Your objective: Would you output the entries below only from the line containing "variable (s : State)" through the line containing "v s.ports := rfl", exactly as they stand and with both ends included?

Saved entries:

++++++++++++++++++++

/-- R199, R200, R201, R202, R203: DisplayPort Alternate Mode. A bind, before the sink's link is up, makes a DISP tunnel entry with TUN 1 of the port for the stream, OPENING, and gives its number; an unbind frees the entry and leaves the port without a source. HPD low ends the link; HPD high starts training afresh with the sink's DSC support; a training that succeeds sets the lowest rate that fits the mode and opens the binding, and one that fails is counted. An event that is not due, or finds nothing to act on, has no effect (the model's choice, log entry 6). -/
def Obligations.DisplayPortAlternateMode : Prop :=
  CarriedOut .dpaltBind infoDpaltBind checksDpaltBind
      (fun c s => (s.port (byteAt c.payload 0)).pd.dp.rate = none ∧ (s.port (byteAt c.payload 0)).pd.dp.hpd = false)
      (fun c _ u => toLe 2 ((u.port (byteAt c.payload 0)).pd.dp.tid.getD 0)) (fun c b u =>
      let p := byteAt c.payload 0
      let src := byteAt c.payload 1
      ∃ tid, (u.port p).pd.dp = { (b.port p).pd.dp with tid := some tid, source := some src } ∧ (b.dpTid p = some tid ∨ b.freeTid = some tid)
        ∧ (let t := u.tunnel tid
           t.state = .opening ∧ t.port = p ∧ t.tun = 1 ∧ t.cls = 0 ∧ t.dirs = 1 ∧ t.owner = ownerNamed c.route 0
             ∧ t.rsvOut = dispFlits (b.streamOf src).mode ∧ t.stream = src)
        ∧ (∀ j, j ≠ tid → u.tunnel j = b.tunnel j) ∧ (∀ j, j ≠ p → u.port j = b.port j)
        ∧ u = { b with ports := u.ports, tunnels := u.tunnels })
  ∧ Begun .dpaltUnbind infoDpaltUnbind checksDpaltUnbind (fun _ s => s.tunWf = true) (fun c b t =>
      let p := byteAt c.payload 0
      (t.port p).pd.dp.tid = none ∧ (t.port p).pd.dp.source = none ∧ ∀ tid, b.dpTid p = some tid → (t.tunnel tid).state = .free)
  ∧ (∀ (port : Fin 12) (kind : Fin 3) (linkOk dsc : Bool) (s : State), (s.port port).pd.dp.entered = false →
      exec (.dpHpdChange port kind linkOk dsc) s = .next s)
  ∧ (∀ (port : Fin 12) (linkOk dsc : Bool) (s : State), (s.port port).pd.dp.entered = true → Gives (.dpHpdChange port 0 linkOk dsc) s fun t =>
      (t.port port).pd = { (s.port port).pd with dp := { (s.port port).pd.dp with hpd := false, rate := none } }
        ∧ (∀ j, j ≠ port.val → t.port j = s.port j) ∧ t.tunnels = s.tunnels)
  ∧ (∀ (port : Fin 12) (linkOk dsc : Bool) (s : State), let d := (s.port port).pd
      d.dp.entered = true → (d.dp.autoTried = true ∨ d.disco ≠ .done) → (s.dpMode port).dscLine = 0 →
      (d.dpRate (s.dpMode port) (dpLanes d.dp.pin)).isSome = true → Gives (.dpHpdChange port 1 linkOk dsc) s fun t =>
      (t.port port).pd = { d with dp := { d.dp with hpd := true, sinkDsc := dsc, fails := 0, rate := none, lanes := dpLanes d.dp.pin } }
        ∧ (∀ j, j ≠ port.val → t.port j = s.port j) ∧ t.tunnels = s.tunnels)
  ∧ (∀ (port : Fin 12) (r : Nat) (s : State), let d := (s.port port).pd
      d.dp.entered = true → d.dp.hpd = true → d.dp.rate = none → d.dpRate (s.dpMode port) d.dp.lanes = some r →
    Gives (.dpTrained port true) s fun t =>
      (t.port port).pd.dp = { d.dp with rate := some r, fails := 0 } ∧ (∀ q, q < r → dpFits (s.dpMode port) d.dp.lanes q = false)
        ∧ dpFits (s.dpMode port) d.dp.lanes r = true
        ∧ (∀ tid, s.dpTid port = some tid → t.tunnel tid = { s.tunnel tid with state := .opened } ∧ ∀ j, j ≠ tid → t.tunnel j = s.tunnel j)
        ∧ (∀ j, j ≠ port.val → t.port j = s.port j))
  ∧ (∀ (port : Fin 12) (s : State), let d := (s.port port).pd
      d.dp.entered = true → d.dp.hpd = true → d.dp.rate = none → d.dp.fails < 2 → Gives (.dpTrained port false) s fun t =>
      (t.port port).pd.dp = { d.dp with fails := d.dp.fails + 1 } ∧ (∀ j, j ≠ port.val → t.port j = s.port j) ∧ t = { s with ports := t.ports })

/-- R276, R277, R282, R296, R302, Table 11-1: the commands of the sample DMA engine, whenever they may be carried out, complete OK. An allocation makes a FREE channel STOPPED with the owner named, the lowest one when any is asked for; a configuration sets the ring, queue, program memory, trigger and retries and clears the indices; START makes it RUNNING, RESET takes it from HALTED or ERROR to STOPPED; a free returns it; a timer is set from the first instant of its series that has not passed, or is cleared; a query changes nothing. Every other channel and timer stays as it was. -/
def Obligations.DmaCommandsComplete : Prop :=
  CarriedOut .dmaChAlloc infoDmaChAlloc checksDmaChAlloc Always
      (fun c s _ => toLe 1 (if byteAt c.payload 0 = 0xFF then ((List.range 64).find? fun n => decide ((s.ch n).state = .free)).getD 0 else byteAt c.payload 0))
      (fun c b u =>
      let n := if byteAt c.payload 0 = 0xFF then ((List.range 64).find? fun n => decide ((b.ch n).state = .free)).getD 0 else byteAt c.payload 0
      (b.ch n).state = .free ∧ u.ch n = { b.ch n with state := .stopped, owner := some ((ownerSlice c.route (le c.payload 1 2)).getD (0, 0)) }
        ∧ (∀ j, j ≠ n → u.ch j = b.ch j) ∧ u = { b with xfer := { b.xfer with chans := u.xfer.chans } })
  ∧ CarriedOut .dmaChConfig infoDmaChConfig checksDmaChConfig Always (fun _ _ _ => []) (fun c b u =>
      let p := c.payload
      let n := byteAt p 0
      u.ch n = { b.ch n with configured := true, ringBase := BitVec.ofNat 64 (le p 8 8), ringLog2 := byteAt p 1, cq := byteAt p 2
                             progDev := decide (byteAt p 3 = 1), trigKind := byteAt p 4, trigNum := byteAt p 5, retries := byteAt p 6
                             cons := 0, prod := 0, chainFirst := 0 }
        ∧ (b.ch n).state = .stopped ∧ (∀ j, j ≠ n → u.ch j = b.ch j) ∧ u = { b with xfer := { b.xfer with chans := u.xfer.chans } })
  ∧ CarriedOut .dmaChCtrl infoDmaChCtrl checksDmaChCtrl (fun c _ => byteAt c.payload 1 ≠ 2)
      (fun c s _ => toLe 2 (s.ch (byteAt c.payload 0)).cons) (fun c b u =>
      let n := byteAt c.payload 0
      let x := b.ch n
      (if byteAt c.payload 1 = 1 then u.ch n = { x with state := .running, pending := if x.trigKind = 2 then x.landed.length else 0 }
        else if x.state = .halted ∨ x.state = .error then
          (u.ch n).state = .stopped ∧ (u.ch n).cons = x.chainFirst ∧ (u.ch n).haltCause = 0 ∧ (u.ch n).haltAddr = 0 ∧ (u.ch n).jobs = x.jobs
        else u.ch n = x)
        ∧ (∀ j, j ≠ n → u.ch j = b.ch j) ∧ u = { b with xfer := { b.xfer with chans := u.xfer.chans } })
  ∧ CarriedOut .dmaChFree infoDmaChFree checksDmaChFree Always (fun _ _ _ => []) (fun c b u =>
      let n := byteAt c.payload 0
      (b.ch n).state = .stopped ∧ (u.ch n).state = .free ∧ (u.ch n).owner = none ∧ (u.ch n).configured = false ∧ (u.ch n).jobs = (b.ch n).jobs
        ∧ (u.ch n).bytesWritten = (b.ch n).bytesWritten ∧ (∀ j, j ≠ n → u.ch j = b.ch j)
        ∧ u = { b with xfer := { b.xfer with chans := u.xfer.chans }, marl := { b.marl with staging := u.marl.staging } })
  ∧ CarriedOut .dmaTimerCfg infoDmaTimerCfg checksDmaTimerCfg Always (fun _ _ _ => []) (fun c b u =>
      let p := c.payload
      let n := byteAt p 0
      let t (s : State) (j : Nat) : DmaTimer := Tab.get {} s.xfer.timers j
      (if bitOf (byteAt p 1) 0 then
          (t u n).owner = c.route.slice? ∧ (t u n).enabled = true ∧ (t u n).period = le p 4 4
            ∧ (∃ k, (t u n).next = BitVec.ofNat 64 (le p 8 8 + k * le p 4 4) ∧ b.now.toNat ≤ le p 8 8 + k * le p 4 4
                ∧ ∀ m, b.now.toNat ≤ le p 8 8 + m * le p 4 4 → k ≤ m)
        else t u n = {})
        ∧ (∀ j, j ≠ n → t u j = t b j) ∧ u = { b with xfer := { b.xfer with timers := u.xfer.timers } })
  ∧ CarriedOut .dmaChQuery infoDmaChQuery checksDmaChQuery Always (fun c s _ =>
      let x := s.ch (byteAt c.payload 0)
      toLe 1 x.state.ctorIdx ++ toLe 1 0 ++ toLe 2 x.cons ++ toLe 4 x.haltCause ++ toLe 8 x.haltAddr.toNat) (fun _ b u => u = b)
  ∧ Begun .dmaChCtrl infoDmaChCtrl checksDmaChCtrl (fun c s => byteAt c.payload 1 = 2 ∧ (s.ch (byteAt c.payload 0)).state = .running) (fun c b t =>
      let n := byteAt c.payload 0
      (t.ch n).state = .stopped ∧ (t.ch n).wait = .none ∧ (t.ch n).move = none ∧ (∀ j, j ≠ n → t.ch j = b.ch j) ∧ t.tunnels = b.tunnels ∧ t.ports = b.ports)

/-- R233, R234, R246, R252, R306, R371, R387: writes to a slice's page; each is a wake source of its host port. One that reaches no slice changes nothing but PASID_MISS and the trace. GO starts the message as a command and sets BUSY, or while BUSY sets REFUSED alone; the clears clear their bit; an index doorbell of an active queue pair takes a good index and is recorded, and a bad one sets the slice's queue event and leaves the queue as it was. -/
def Obligations.SlicePageWrites : Prop :=
  (∀ (h : Fin 2) (sl : Fin 256) (s : State), s.reachable h sl = false → Gives (.mbxGo h sl) s fun t =>
      (t.hp h).pasidMiss = (s.hp h).pasidMiss + 1 ∧ t.hosts.slices = s.hosts.slices ∧ t.hosts.qps = s.hosts.qps ∧ t.ports = s.ports
        ∧ t.xfer = s.xfer ∧ t.tunnels = s.tunnels)
  ∧ (∀ (h : Fin 2) (sl : Fin 256) (s : State), (s.slice h sl).state = .active → (s.slice h sl).busy = false →
      msgFormOk (s.slice h sl).msg = true → Gives (.mbxGo h sl) s fun t =>
      let m := (s.slice h sl).msg
      t.slice h sl = { s.slice h sl with go := false, busy := true, mbxIrq := entryIrq m }
        ∧ t.isRunning { route := .mbx h sl, gen := entryGen m, tag := entryTag m, irq := entryIrq m, payload := (padTo 64 m).drop 8 } (entryOpcode m) = true
        ∧ t.hosts.qps = s.hosts.qps ∧ t = { s with hosts := t.hosts, cluster := t.cluster, power := t.power })
  ∧ (∀ (h : Fin 2) (sl : Fin 256) (s : State), s.reachable h sl = true → (s.slice h sl).busy = true → Gives (.mbxGo h sl) s fun t =>
      t = (s.wakeCfg (12 + h)).setSlice h sl { s.slice h sl with refused := true })
  ∧ (∀ (h : Fin 2) (sl : Fin 256) (s : State), s.reachable h sl = true → Gives (.mbxDoneClear h sl) s fun t =>
      t = (s.wakeCfg (12 + h)).setSlice h sl { s.slice h sl with done := false })
  ∧ (∀ (h : Fin 2) (sl : Fin 256) (s : State), s.reachable h sl = true → Gives (.mbxRefusedClear h sl) s fun t =>
      t = (s.wakeCfg (12 + h)).setSlice h sl { s.slice h sl with refused := false })
  ∧ (∀ (h : Fin 2) (sl : Fin 256) (v : BitVec 32) (s : State), s.reachable h sl = true → Gives (.sliceEvtClear h sl v) s fun t =>
      (∀ k, k < 4 → (t.slice h sl).evt.getLsbD k = ((s.slice h sl).evt.getLsbD k && !v.getLsbD k))
        ∧ t = (s.wakeCfg (12 + h)).setSlice h sl { s.slice h sl with evt := (t.slice h sl).evt })
  ∧ (∀ (h : Fin 2) (sl : Fin 256) (q : Fin 64) (v : BitVec 32) (s : State), s.reachable h sl = true → (s.qp h sl q).state = .active →
    Gives (.sqDb h sl q v) s fun t =>
      let x := s.qp h sl q
      let idx := v.toNat % 65536
      match piCause x.sqN x.sqCi x.sqPi idx with
      | none => t.qp h sl q = { x with sqPi := idx, partChain := false } ∧ t.hosts.slices = s.hosts.slices
          ∧ ((t.hp h).sqFifo.contains (sl.val, q.val) = true ∨ (t.hp h).sqMap.contains sl.val = true)
      | some _ => t.qp h sl q = x ∧ (t.slice h sl).evt.getLsbD 0 = true)
  ∧ (∀ (h : Fin 2) (sl : Fin 256) (q : Fin 64) (v : BitVec 32) (s : State), s.reachable h sl = true → (s.qp h sl q).state = .active →
    Gives (.cqDb h sl q v) s fun t =>
      let x := s.qp h sl q
      let idx := v.toNat % 65536
      match ciCause x.cqN x.cqPi x.cqCi idx with
      | none => t.qp h sl q = { x with cqCi := idx } ∧ t.hosts.slices = s.hosts.slices
          ∧ ((t.hp h).cqFifo.contains (sl.val, q.val) = true ∨ (t.hp h).cqMap.contains sl.val = true)
      | some _ => t.qp h sl q = x ∧ (t.slice h sl).evt.getLsbD 0 = true)
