-- ==== Sys2Proof/Laws/State.lean ====
section
/-! SUPPORT. Sys2Proof/Laws/State.lean: for each named update of the state, what each field of the state holds after it. -/

set_option Elab.async false

namespace Sys2Proof.Machine

variable (s : State)

@[simp] theorem State.setPort_clock (p : Nat) (v : Port) : (s.setPort p v).clock = s.clock := rfl
@[simp] theorem State.setPort_ports (p : Nat) (v : Port) : (s.setPort p v).ports = Tab.set {} p v s.ports := rfl
@[simp] theorem State.setPort_tunnels (p : Nat) (v : Port) : (s.setPort p v).tunnels = s.tunnels := rfl
@[simp] theorem State.setPort_plan (p : Nat) (v : Port) : (s.setPort p v).plan = s.plan := rfl
@[simp] theorem State.setPort_marl (p : Nat) (v : Port) : (s.setPort p v).marl = s.marl := rfl
@[simp] theorem State.setPort_xfer (p : Nat) (v : Port) : (s.setPort p v).xfer = s.xfer := rfl
@[simp] theorem State.setPort_hosts (p : Nat) (v : Port) : (s.setPort p v).hosts = s.hosts := rfl
@[simp] theorem State.setPort_cluster (p : Nat) (v : Port) : (s.setPort p v).cluster = s.cluster := rfl
@[simp] theorem State.setPort_power (p : Nat) (v : Port) : (s.setPort p v).power = s.power := rfl
@[simp] theorem State.setPort_mem (p : Nat) (v : Port) : (s.setPort p v).mem = s.mem := rfl
@[simp] theorem State.setPort_silt (p : Nat) (v : Port) : (s.setPort p v).silt = s.silt := rfl
@[simp] theorem State.setPort_boot (p : Nat) (v : Port) : (s.setPort p v).boot = s.boot := rfl
@[simp] theorem State.setPort_edge (p : Nat) (v : Port) : (s.setPort p v).edge = s.edge := rfl
@[simp] theorem State.setPort_mgmt (p : Nat) (v : Port) : (s.setPort p v).mgmt = s.mgmt := rfl
@[simp] theorem State.setPort_lock (p : Nat) (v : Port) : (s.setPort p v).lock = s.lock := rfl
@[simp] theorem State.setPort_siteId (p : Nat) (v : Port) : (s.setPort p v).siteId = s.siteId := rfl
@[simp] theorem State.setPort_out (p : Nat) (v : Port) : (s.setPort p v).out = s.out := rfl
@[simp] theorem State.setPort_freeCtr (p : Nat) (v : Port) : (s.setPort p v).freeCtr = s.freeCtr := rfl
@[simp] theorem State.setPort_pending (p : Nat) (v : Port) : (s.setPort p v).pending = s.pending := rfl

@[simp] theorem State.modPort_clock (p : Nat) (f : Port → Port) : (s.modPort p f).clock = s.clock := rfl
@[simp] theorem State.modPort_ports (p : Nat) (f : Port → Port) : (s.modPort p f).ports = Tab.set {} p (f (s.port p)) s.ports := rfl
@[simp] theorem State.modPort_tunnels (p : Nat) (f : Port → Port) : (s.modPort p f).tunnels = s.tunnels := rfl
@[simp] theorem State.modPort_plan (p : Nat) (f : Port → Port) : (s.modPort p f).plan = s.plan := rfl
@[simp] theorem State.modPort_marl (p : Nat) (f : Port → Port) : (s.modPort p f).marl = s.marl := rfl
@[simp] theorem State.modPort_xfer (p : Nat) (f : Port → Port) : (s.modPort p f).xfer = s.xfer := rfl
@[simp] theorem State.modPort_hosts (p : Nat) (f : Port → Port) : (s.modPort p f).hosts = s.hosts := rfl
@[simp] theorem State.modPort_cluster (p : Nat) (f : Port → Port) : (s.modPort p f).cluster = s.cluster := rfl
@[simp] theorem State.modPort_power (p : Nat) (f : Port → Port) : (s.modPort p f).power = s.power := rfl
@[simp] theorem State.modPort_mem (p : Nat) (f : Port → Port) : (s.modPort p f).mem = s.mem := rfl
@[simp] theorem State.modPort_silt (p : Nat) (f : Port → Port) : (s.modPort p f).silt = s.silt := rfl
@[simp] theorem State.modPort_boot (p : Nat) (f : Port → Port) : (s.modPort p f).boot = s.boot := rfl
@[simp] theorem State.modPort_edge (p : Nat) (f : Port → Port) : (s.modPort p f).edge = s.edge := rfl
@[simp] theorem State.modPort_mgmt (p : Nat) (f : Port → Port) : (s.modPort p f).mgmt = s.mgmt := rfl
@[simp] theorem State.modPort_lock (p : Nat) (f : Port → Port) : (s.modPort p f).lock = s.lock := rfl
@[simp] theorem State.modPort_siteId (p : Nat) (f : Port → Port) : (s.modPort p f).siteId = s.siteId := rfl
@[simp] theorem State.modPort_out (p : Nat) (f : Port → Port) : (s.modPort p f).out = s.out := rfl
@[simp] theorem State.modPort_freeCtr (p : Nat) (f : Port → Port) : (s.modPort p f).freeCtr = s.freeCtr := rfl
@[simp] theorem State.modPort_pending (p : Nat) (f : Port → Port) : (s.modPort p f).pending = s.pending := rfl

@[simp] theorem State.setTunnel_clock (p : Nat) (v : Tunnel) : (s.setTunnel p v).clock = s.clock := rfl
@[simp] theorem State.setTunnel_ports (p : Nat) (v : Tunnel) : (s.setTunnel p v).ports = s.ports := rfl
@[simp] theorem State.setTunnel_tunnels (p : Nat) (v : Tunnel) : (s.setTunnel p v).tunnels = Tab.set {} p v s.tunnels := rfl
@[simp] theorem State.setTunnel_plan (p : Nat) (v : Tunnel) : (s.setTunnel p v).plan = s.plan := rfl
@[simp] theorem State.setTunnel_marl (p : Nat) (v : Tunnel) : (s.setTunnel p v).marl = s.marl := rfl
@[simp] theorem State.setTunnel_xfer (p : Nat) (v : Tunnel) : (s.setTunnel p v).xfer = s.xfer := rfl
@[simp] theorem State.setTunnel_hosts (p : Nat) (v : Tunnel) : (s.setTunnel p v).hosts = s.hosts := rfl
@[simp] theorem State.setTunnel_cluster (p : Nat) (v : Tunnel) : (s.setTunnel p v).cluster = s.cluster := rfl
@[simp] theorem State.setTunnel_power (p : Nat) (v : Tunnel) : (s.setTunnel p v).power = s.power := rfl
@[simp] theorem State.setTunnel_mem (p : Nat) (v : Tunnel) : (s.setTunnel p v).mem = s.mem := rfl
@[simp] theorem State.setTunnel_silt (p : Nat) (v : Tunnel) : (s.setTunnel p v).silt = s.silt := rfl
@[simp] theorem State.setTunnel_boot (p : Nat) (v : Tunnel) : (s.setTunnel p v).boot = s.boot := rfl
@[simp] theorem State.setTunnel_edge (p : Nat) (v : Tunnel) : (s.setTunnel p v).edge = s.edge := rfl
@[simp] theorem State.setTunnel_mgmt (p : Nat) (v : Tunnel) : (s.setTunnel p v).mgmt = s.mgmt := rfl
@[simp] theorem State.setTunnel_lock (p : Nat) (v : Tunnel) : (s.setTunnel p v).lock = s.lock := rfl
@[simp] theorem State.setTunnel_siteId (p : Nat) (v : Tunnel) : (s.setTunnel p v).siteId = s.siteId := rfl
@[simp] theorem State.setTunnel_out (p : Nat) (v : Tunnel) : (s.setTunnel p v).out = s.out := rfl
@[simp] theorem State.setTunnel_freeCtr (p : Nat) (v : Tunnel) : (s.setTunnel p v).freeCtr = s.freeCtr := rfl
@[simp] theorem State.setTunnel_pending (p : Nat) (v : Tunnel) : (s.setTunnel p v).pending = s.pending := rfl

@[simp] theorem State.modTunnel_clock (p : Nat) (f : Tunnel → Tunnel) : (s.modTunnel p f).clock = s.clock := rfl
@[simp] theorem State.modTunnel_ports (p : Nat) (f : Tunnel → Tunnel) : (s.modTunnel p f).ports = s.ports := rfl
@[simp] theorem State.modTunnel_tunnels (p : Nat) (f : Tunnel → Tunnel) : (s.modTunnel p f).tunnels = Tab.set {} p (f (s.tunnel p)) s.tunnels := rfl
@[simp] theorem State.modTunnel_plan (p : Nat) (f : Tunnel → Tunnel) : (s.modTunnel p f).plan = s.plan := rfl
@[simp] theorem State.modTunnel_marl (p : Nat) (f : Tunnel → Tunnel) : (s.modTunnel p f).marl = s.marl := rfl
@[simp] theorem State.modTunnel_xfer (p : Nat) (f : Tunnel → Tunnel) : (s.modTunnel p f).xfer = s.xfer := rfl
@[simp] theorem State.modTunnel_hosts (p : Nat) (f : Tunnel → Tunnel) : (s.modTunnel p f).hosts = s.hosts := rfl
@[simp] theorem State.modTunnel_cluster (p : Nat) (f : Tunnel → Tunnel) : (s.modTunnel p f).cluster = s.cluster := rfl
@[simp] theorem State.modTunnel_power (p : Nat) (f : Tunnel → Tunnel) : (s.modTunnel p f).power = s.power := rfl
@[simp] theorem State.modTunnel_mem (p : Nat) (f : Tunnel → Tunnel) : (s.modTunnel p f).mem = s.mem := rfl
@[simp] theorem State.modTunnel_silt (p : Nat) (f : Tunnel → Tunnel) : (s.modTunnel p f).silt = s.silt := rfl
@[simp] theorem State.modTunnel_boot (p : Nat) (f : Tunnel → Tunnel) : (s.modTunnel p f).boot = s.boot := rfl
@[simp] theorem State.modTunnel_edge (p : Nat) (f : Tunnel → Tunnel) : (s.modTunnel p f).edge = s.edge := rfl
@[simp] theorem State.modTunnel_mgmt (p : Nat) (f : Tunnel → Tunnel) : (s.modTunnel p f).mgmt = s.mgmt := rfl
@[simp] theorem State.modTunnel_lock (p : Nat) (f : Tunnel → Tunnel) : (s.modTunnel p f).lock = s.lock := rfl
@[simp] theorem State.modTunnel_siteId (p : Nat) (f : Tunnel → Tunnel) : (s.modTunnel p f).siteId = s.siteId := rfl
@[simp] theorem State.modTunnel_out (p : Nat) (f : Tunnel → Tunnel) : (s.modTunnel p f).out = s.out := rfl
@[simp] theorem State.modTunnel_freeCtr (p : Nat) (f : Tunnel → Tunnel) : (s.modTunnel p f).freeCtr = s.freeCtr := rfl
@[simp] theorem State.modTunnel_pending (p : Nat) (f : Tunnel → Tunnel) : (s.modTunnel p f).pending = s.pending := rfl

@[simp] theorem State.modMarl_clock (f : Marl → Marl) : (s.modMarl f).clock = s.clock := rfl
@[simp] theorem State.modMarl_ports (f : Marl → Marl) : (s.modMarl f).ports = s.ports := rfl
@[simp] theorem State.modMarl_tunnels (f : Marl → Marl) : (s.modMarl f).tunnels = s.tunnels := rfl
@[simp] theorem State.modMarl_plan (f : Marl → Marl) : (s.modMarl f).plan = s.plan := rfl
@[simp] theorem State.modMarl_marl (f : Marl → Marl) : (s.modMarl f).marl = f s.marl := rfl
@[simp] theorem State.modMarl_xfer (f : Marl → Marl) : (s.modMarl f).xfer = s.xfer := rfl
@[simp] theorem State.modMarl_hosts (f : Marl → Marl) : (s.modMarl f).hosts = s.hosts := rfl
@[simp] theorem State.modMarl_cluster (f : Marl → Marl) : (s.modMarl f).cluster = s.cluster := rfl
@[simp] theorem State.modMarl_power (f : Marl → Marl) : (s.modMarl f).power = s.power := rfl
@[simp] theorem State.modMarl_mem (f : Marl → Marl) : (s.modMarl f).mem = s.mem := rfl
@[simp] theorem State.modMarl_silt (f : Marl → Marl) : (s.modMarl f).silt = s.silt := rfl
@[simp] theorem State.modMarl_boot (f : Marl → Marl) : (s.modMarl f).boot = s.boot := rfl
@[simp] theorem State.modMarl_edge (f : Marl → Marl) : (s.modMarl f).edge = s.edge := rfl
@[simp] theorem State.modMarl_mgmt (f : Marl → Marl) : (s.modMarl f).mgmt = s.mgmt := rfl
@[simp] theorem State.modMarl_lock (f : Marl → Marl) : (s.modMarl f).lock = s.lock := rfl
@[simp] theorem State.modMarl_siteId (f : Marl → Marl) : (s.modMarl f).siteId = s.siteId := rfl
@[simp] theorem State.modMarl_out (f : Marl → Marl) : (s.modMarl f).out = s.out := rfl
@[simp] theorem State.modMarl_freeCtr (f : Marl → Marl) : (s.modMarl f).freeCtr = s.freeCtr := rfl
@[simp] theorem State.modMarl_pending (f : Marl → Marl) : (s.modMarl f).pending = s.pending := rfl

++++++++++++++++++++

Answer section:
variable (s : State)

@[simp] theorem State.setPort_clock (p : Nat) (v : Port) : (s.setPort p v).clock = s.clock := rfl
@[simp] theorem State.setPort_ports (p : Nat) (v : Port) : (s.setPort p v).ports = Tab.set {} p v s.ports := rfl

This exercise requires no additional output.